Steel Princess by Rina Kent
Steel Princess by Rina Kent
click to purchase

Title: Steel Princess (Royal Elite #2)
Author: Rina Kent
Genre: Dark Bully High School Romance
My rating:
4 of 5 stars


Title: Steel Princess (Royal Elite Book #2)
Author: Rina Kent
Genre: Dark Bully High School Romance
Release Date:
December 12, 2019

I hate everything and everyone now.
Rina broke me again, and I want nothing more now than my cat, Xanax, and a panic room.

Deviant King is a mind screw of grand proportion full of little hints and easter eggs enough to make one bedlamite. The story is chockablock of broken characters who are far beyond repair; every damn one of them has more baggage than the Louis Vuitton outlet store. All the females are needy for love and affection but trade any hope for good things so they can live off the interest of the lies they tell themselves about the great future the could have if only they spring there trap. —Note to Elsa, Kim, Silvers, and Blair: You ARE your cage.

The only character that isn’t an A-hole of monstrous proportions is Uncle Jaxon.
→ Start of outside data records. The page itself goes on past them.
/-- Bugle, in the safety island. -/
structure Bgl where
  /-- 17 R461 | 1 | 0 | the island has been released -/
  up : Bool := false
  /-- 08 R247 | 1 | 0 | ENABLE, the fleet-enable latch -/
  enable : Bool := false
  /-- 08 R246 | stops | none | stops in force, latest first -/
  stops : List Stop := []
  /-- 08 R246 | 4 | 0 | LAST_CAUSE -/
  lastCause : Nat := 0
  /-- 08 R242 | 1 | 0 | PIN_A_RUN -/
  pinA : Bool := false
  /-- 08 R242 | 1 | 0 | PIN_B_RUN -/
  pinB : Bool := false
  /-- 08 R242 | 1 | 0 | DISCREPANCY -/
  discrep : Bool := false
  /-- 08 R242 | 1 | 0 | both channels have read STOP since DISCREPANCY latched -/
  bothStop : Bool := false
  /-- 08 R243 | 1 | 0 | PIN_CYCLE_DUE -/
  cycleDue : Bool := false
  /-- 08 R243 | elapsed time | 0 | the latest full cycle of both channels -/
  cycleAt : Nat := 0
  /-- 08 R243 | 1 | 0 | channel A has read STOP since then -/
  cycA : Bool := false
  /-- 08 R243 | 1 | 0 | channel B has read STOP since then -/
  cycB : Bool := false
  /-- 08 R243 | elapsed time | none | the latest record of PIN_CYCLE_DUE -/
  cycleRec : Option Nat := none
  /-- 08 R237 | 16 | 0 | GO_GEN -/
  goGen : Nat := 0
  /-- 08 R229 | 24 | 0 | GO_IDX, latest revealed go index -/
  goIdx : Nat := 0
  /-- 08 R237 | 64 | 0 | BASE_EPOCH of the go generation -/
  goBase : Nat := 0
  /-- 08 R237 | 1 | 0 | the chain of the current go generation is being built -/
  goBusy : Bool := false
  /-- 08 R237 | 1 | 0 | the generator has handed over the go pebbles -/
  goBuilt : Bool := false
  /-- 08 R237 | 1 | 0 | a next go generation is being built -/
  goNextBusy : Bool := false
  /-- 08 R237 | 1 | 0 | ROLL: the next go generation is built and published -/
  roll : Bool := false
  /-- 08 R237 | 16 | 0 | STOP_GEN -/
  stopGen : Nat := 0
  /-- 08 R234 | 20 | 0 | STOP_IDX, latest revealed stop index -/
  stopIdx : Nat := 0
  /-- 08 R237 | 1 | 0 | the chain of the current stop generation is being built -/
  stopBusy : Bool := false
  /-- 08 R237 | 1 | 0 | the stop chain is built -/
  stopBuilt : Bool := false
  /-- 08 R237 | 1 | 0 | the next stop generation is being built -/
  stopNextBusy : Bool := false
  /-- 08 R237 | 1 | 0 | the next stop generation is built -/
  stopNext : Bool := false
  /-- 08 R227 | 128 per generation | 0 | go seeds of the chains whose pebbles the island holds -/
  goSeeds : Tab (List Byte) := []
  /-- 08 R227 | 128 per generation | 0 | stop seeds of the chains whose pebbles and reserved elements the island holds -/
  stopSeeds : Tab (List Byte) := []
  /-- 08 R228 | 5 | 0 | RESERVE, computed stop elements held -/
  reserve : Nat := 0
  /-- 08 R229 | 24 | restored | go high-water mark, backup RAM -/
  markGo : Nat := 0
  /-- 08 R229 | 20 | restored | stop high-water mark, backup RAM -/
  markStop : Nat := 0
  /-- 08 R229 | 16 + 16 | restored | generations the marks belong to (go, stop) -/
  markGen : Nat × Nat := (0, 0)
  /-- 08 R229 | 24 | DC 7 (0) | go mark in flash -/
  flashGo : Nat := 0
  /-- 08 R229 | 20 | DC 7 (0) | stop mark in flash -/
  flashStop : Nat := 0
  /-- 08 R229 | 4 | 0 | reveals since the latest flash write of the marks -/
  unflushed : Nat := 0
  /-- 15 R426 | 1 | 0 | TEST_ROOT: chains derive from the test root -/
  testRoot : Bool := false
  /-- 08 R238 | 9 | 0 | GO_COND -/
  goCond : BitVec 9 := 0
  /-- 08 R239 | 192 | 0 | latest frozen bitmap (BGL_BITMAPn) -/
  bitmap : BitVec 192 := 0
  /-- 08 R241 | 4 beacons | no token | the latest frozen beacons, newest first: bitmap when it carries a token -/
  beacons : List (Option (BitVec 192)) := []
  /-- 08 R239 | 7 per slot | 0 | BGL_SLOTn.COND -/
  slotCond : Tab (BitVec 7) := []
  /-- 08 R238 | 1 | 0 | a heartbeat naming the epoch being frozen arrived since the previous sampling -/
  hb : Option Word := none
  /-- 08 R240 | count | 0 | consecutive samplings with HEARTBEAT failed -/
  hbFail : Nat := 0
  /-- 08 R246 | count | 0 | consecutive samplings with HEARTBEAT -/
  hbGood : Nat := 0
  /-- 08 R235 | elapsed time | none | the earliest demand whose first burst has not gone out -/
  demandAt : Option Nat := none
  /-- 08 R235 | 1 | 0 | bursts go out in every stop window -/
  bursting : Bool := false
  /-- 08 R245 | 16 | 0 | LAT_LAST_US -/
  latLast : Nat := 0
  /-- 08 R245 | 16 | 0 | LAT_MAX_US -/
  latMax : Nat := 0
  /-- 08 R236 | 8 ports | see BurstPort | burst confirmation -/
  ports : Tab BurstPort := []
  /-- 08 R244 | pin | high impedance | STOP_OUT -/
  stopOut : StopOut := .hiZ
  /-- 08 R244 | 1 | 0 | island fault -/
  fault : Bool := false
  /-- 08 R230 | 72 bytes | empty | the token of the frozen beacon -/
  token : List Byte := []
  /-- 08 R233 | 26 bytes per port | empty | latest burst payload of each port -/
  burst : Tab (List Byte) := []
  /-- 16 R444 | 1 | 0 | no token until reset after UE, LEDGER or Orchard faults (R13, R32, R193) -/
  noToken : Bool := false
deriving DecidableEq, Repr
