/-! ### Host memory and transfer areas (13 R386, 14 R409) -/

/-- A cell list with one byte set, addresses strictly rising. -/
def cellSet : List Host.Cell → Nat → Byte → List Host.Cell
  | [], a, b => [(a, b)]
  | (a', b') :: m, a, b =>
    if a < a' then (a, b) :: (a', b') :: m else if a = a' then (a, b) :: m else (a', b') :: cellSet m a b

/-- Bytes written from an address on. -/
def cellsSet (m : List Host.Cell) (a : Nat) : List Byte → List Host.Cell
  | [] => m
  | b :: bs => cellsSet (cellSet m a b) (a + 1) bs

/-- The canonical form of host memory: addresses strictly rising. An address that is not listed holds what the host put
there, which the device does not know, so no byte stands for it. -/
def Memory.wf : List Host.Cell → Bool
  | x :: y :: m => decide (x.1 < y.1) && Memory.wf (y :: m)
  | _ => true

/-- The byte that the device has written at an address, if any. -/
def Memory.read (m : List Host.Cell) (a : Nat) : Option Byte := (m.find? fun c => c.1 == a).map Prod.snd

/-- The device writes bytes into host memory. (DESIGN CHOICE: log entry 9.) -/
def Dev.dma (s : Dev) (a : Nat) (bs : List Byte) : Dev := { s with writes := s.writes ++ [(a, bs)] }

/-- The address that names a channel's transfer area (13 R386). -/
def xferAddr : Nat := 0xFFFFFFFFFFFFF000

/-- Bytes set in a transfer area from an offset on. -/
def xferSet (t : Tab Byte) (ofs : Nat) : List Byte → Tab Byte
  | [] => t
  | b :: bs => xferSet (tset 0 t ofs b) (ofs + 1) bs

/-- Writes bytes into the transfer area of a channel; the area ends at 352 bytes. -/
def Dev.xferWrite (s : Dev) (ch ofs : Nat) (bs : List Byte) : Dev :=
  { s with mbx := { s.mbx with
    xfer := tmod [] s.mbx.xfer ch fun t => xferSet t ofs (bs.take (352 - ofs)) } }

/-- A byte of a channel's transfer area. (DESIGN CHOICE: log entry 9.) -/
def Dev.xferByte (s : Dev) (ch ofs : Nat) : Byte := tget 0 (tget [] s.mbx.xfer ch) ofs

/-- Writes the data of a read to the buffer a command names: host memory, or the transfer area of its channel.
(DESIGN CHOICE: log entry 9.) -/
def Dev.toBuffer (s : Dev) (p : Path) (a : Nat) (bs : List Byte) : Dev :=
  match p with
  | .mbx ch => if 8 ≤ ch.val ∧ ch.val ≤ 11 ∧ a = xferAddr then s.xferWrite ch.val 0 bs else s.dma a bs
  | _ => s.dma a bs

/-! ### Arrival paths (13 R396, 01 R40) -/

/-- Rank of a path's authority class: 1 LOCAL, 2 SITE, 3 SERVICE, 4 FIELD; INTERNAL channels carry no catalogue command
(R383), which rank 7 shows. -/
def pathRank : Path → Nat
  | .mbx ch => if ch.val ≤ 11 ∨ ch.val = 15 then 1 else if ch.val = 12 then 3 else 7
  | .ring _ => 1
  | .mgmt => 1
  | .site => 2
  | .field => 4

/-- The path comes from HPF0: channels 0 to 7 and 15, and the rings (13 R398). -/
def fromHpf0 : Path → Bool
  | .mbx ch => ch.val ≤ 7 || ch.val == 15
  | .ring _ => true
  | _ => false

/-- Arrival port in the encoding of TXN_STATUS; 5 for the radio and ESTOP paths (01 R40, 14 R499). -/
def pathPort : Path → Nat
  | .mbx ch => if ch.val ≤ 7 ∨ ch.val = 15 then 0 else if ch.val ≤ 11 then 2 else if ch.val = 12 then 4 else 5
  | .ring _ => 0
  | .mgmt => 1
  | .site => 3
  | .field => 5

/-- Key of a path in the path counters. -/
def pathKey : Path → Nat
  | .mbx ch => ch.val
  | .ring r => 32 + r.val
  | .mgmt => 48
  | .site => 49
  | .field => 50

/-- The path's channel has the secure core as endpoint B (13 R383, R385). -/
def Dev.secPath (s : Dev) : Path → Bool
  | .mbx ch => ch.val == 15 || (ch.val == 11 && s.mbx.bind11)
  | _ => false

/-! ### Replies -/

/-- What a command's own meaning answers: a code and response words, or nothing yet, and the state it leaves. -/
structure Res where
  code : Option Rc
  words : List Word
  st : Dev

/-- A command refused with a code, nothing changed. -/
def refuse (s : Dev) (c : Rc) : Res := ⟨some c, [], s⟩

/-- A command that succeeds with response words. -/
def done (s : Dev) (ws : List Word) : Res := ⟨some .success, ws, s⟩

/-- A command that completes later. -/
def later' (s : Dev) : Res := ⟨none, [], s⟩

/-- The model's output register takes an answer. (DESIGN CHOICE: log entry 4.) -/
def Dev.answer (s : Dev) (code : Rc) (tag : BitVec 8) (ws : List Word) (epoch : Word) : Dev :=
  { s with reply := { code := code, tag := tag, words := ws, epoch := epoch, pendingDone := false } }

/-- The model's output register takes the data of a register read. (DESIGN CHOICE: log entry 4.) -/
def Dev.readOut (s : Dev) (ws : List Word) : Dev := { s with reply := { words := ws, epoch := s.epoch } }

/-- The writes of a step reach host memory in their order. -/
def applyWrites (m : List Host.Cell) (ws : List (Nat × List Byte)) : List Host.Cell :=
  ws.foldl (fun m x => cellsSet m x.1 x.2) m

/-- The machine after a step that leaves the device as `d`. (DESIGN CHOICE: log entry 9.) -/
def State.after (s : State) (d : Dev) : State :=
  { s with dev := { d with writes := [] }, hostMem := applyWrites s.hostMem d.writes }

/-- The outcome of every step: a next state, in which the device is what `f` makes of it. -/
def act (s : State) (f : Dev → Dev) : Host.Outcome State Fault Refusal := .next (s.after (f s.dev))

/-- Master identities as keys of the latches. -/
def masterKey : Master → Nat
  | .sec => 0 | .safe => 1 | .sup => 2 | .clu => 3 | .hpf0 => 4 | .hpf1 => 5 | .spih => 6 | .uart => 7 | .dbg => 8

/-- The debug port is open (15 R422, R440). -/
def Dev.debugOpen (s : Dev) : Bool := s.sec.lc == 0 || s.sec.lc == 3 || s.sec.debug

/-- A write of this master reaches the registers of PF0 BAR0: SPIH may write mailbox registers alone (12 R368), and HPF1 and
UART carry no register access of this map (13 R382). (DEDUCED: log entry 33.) -/
def Dev.reaches (s : Dev) (m : Master) : Bool :=
  !s.blw.off && !s.blw.backup && (match m with
    | .spih | .uart | .hpf1 => false
    | .dbg => s.debugOpen
    | _ => true)

/-- A register write that changes nothing; SPIH reports it with WRITE_REFUSED (12 R368).
(DEDUCED: log entries 33, 135.) -/
def Dev.turnAway (s : Dev) (m : Master) : Dev :=
  if m = .spih then { s with ifc := { s.ifc with spiWr := true } } else s

/-- The response words of a refusal: ORC_REQUEST has 3 on every refusal, and names no grant (06 R195). -/
def refusalWords (op : Op) : List Word := if op = .orcRequest then [0xFFFF, 0, 0] else []

end Sys2Proof.Machine
end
But don’t worry because in Steel Princess Rina breaks him too.

Both books have Elsa and Aiden considering the concepts of intuition and inevitability as their opening chapter. We return to philosophy, and Sartre: Elsa and Aiden both struggles with the ultimate existential crisis: are they the player or the game? In Steel Princess, there are references throughout Aiden’s POVs of his worldview; he’s the player; manipulation won’t work on him anymore. He mastered himself in the darkness of his childhood, nursing himself upon the suffering and pain forced upon him to create a self-possessed demon without weakness — a villain entirely in control of his victim.

But regardless of all Aiden’s encouragement, he hasn’t been able to get Elsa to stop being the game and to embrace her power. Elsa spent all of Deviant King saying bullies shouldn’t be understood. Rina has created her character with enough subconscious awareness to know that her amnesia, her scar, and her submissiveness are the seal on her Pandora’s box, and the key to it is to look into the abyss.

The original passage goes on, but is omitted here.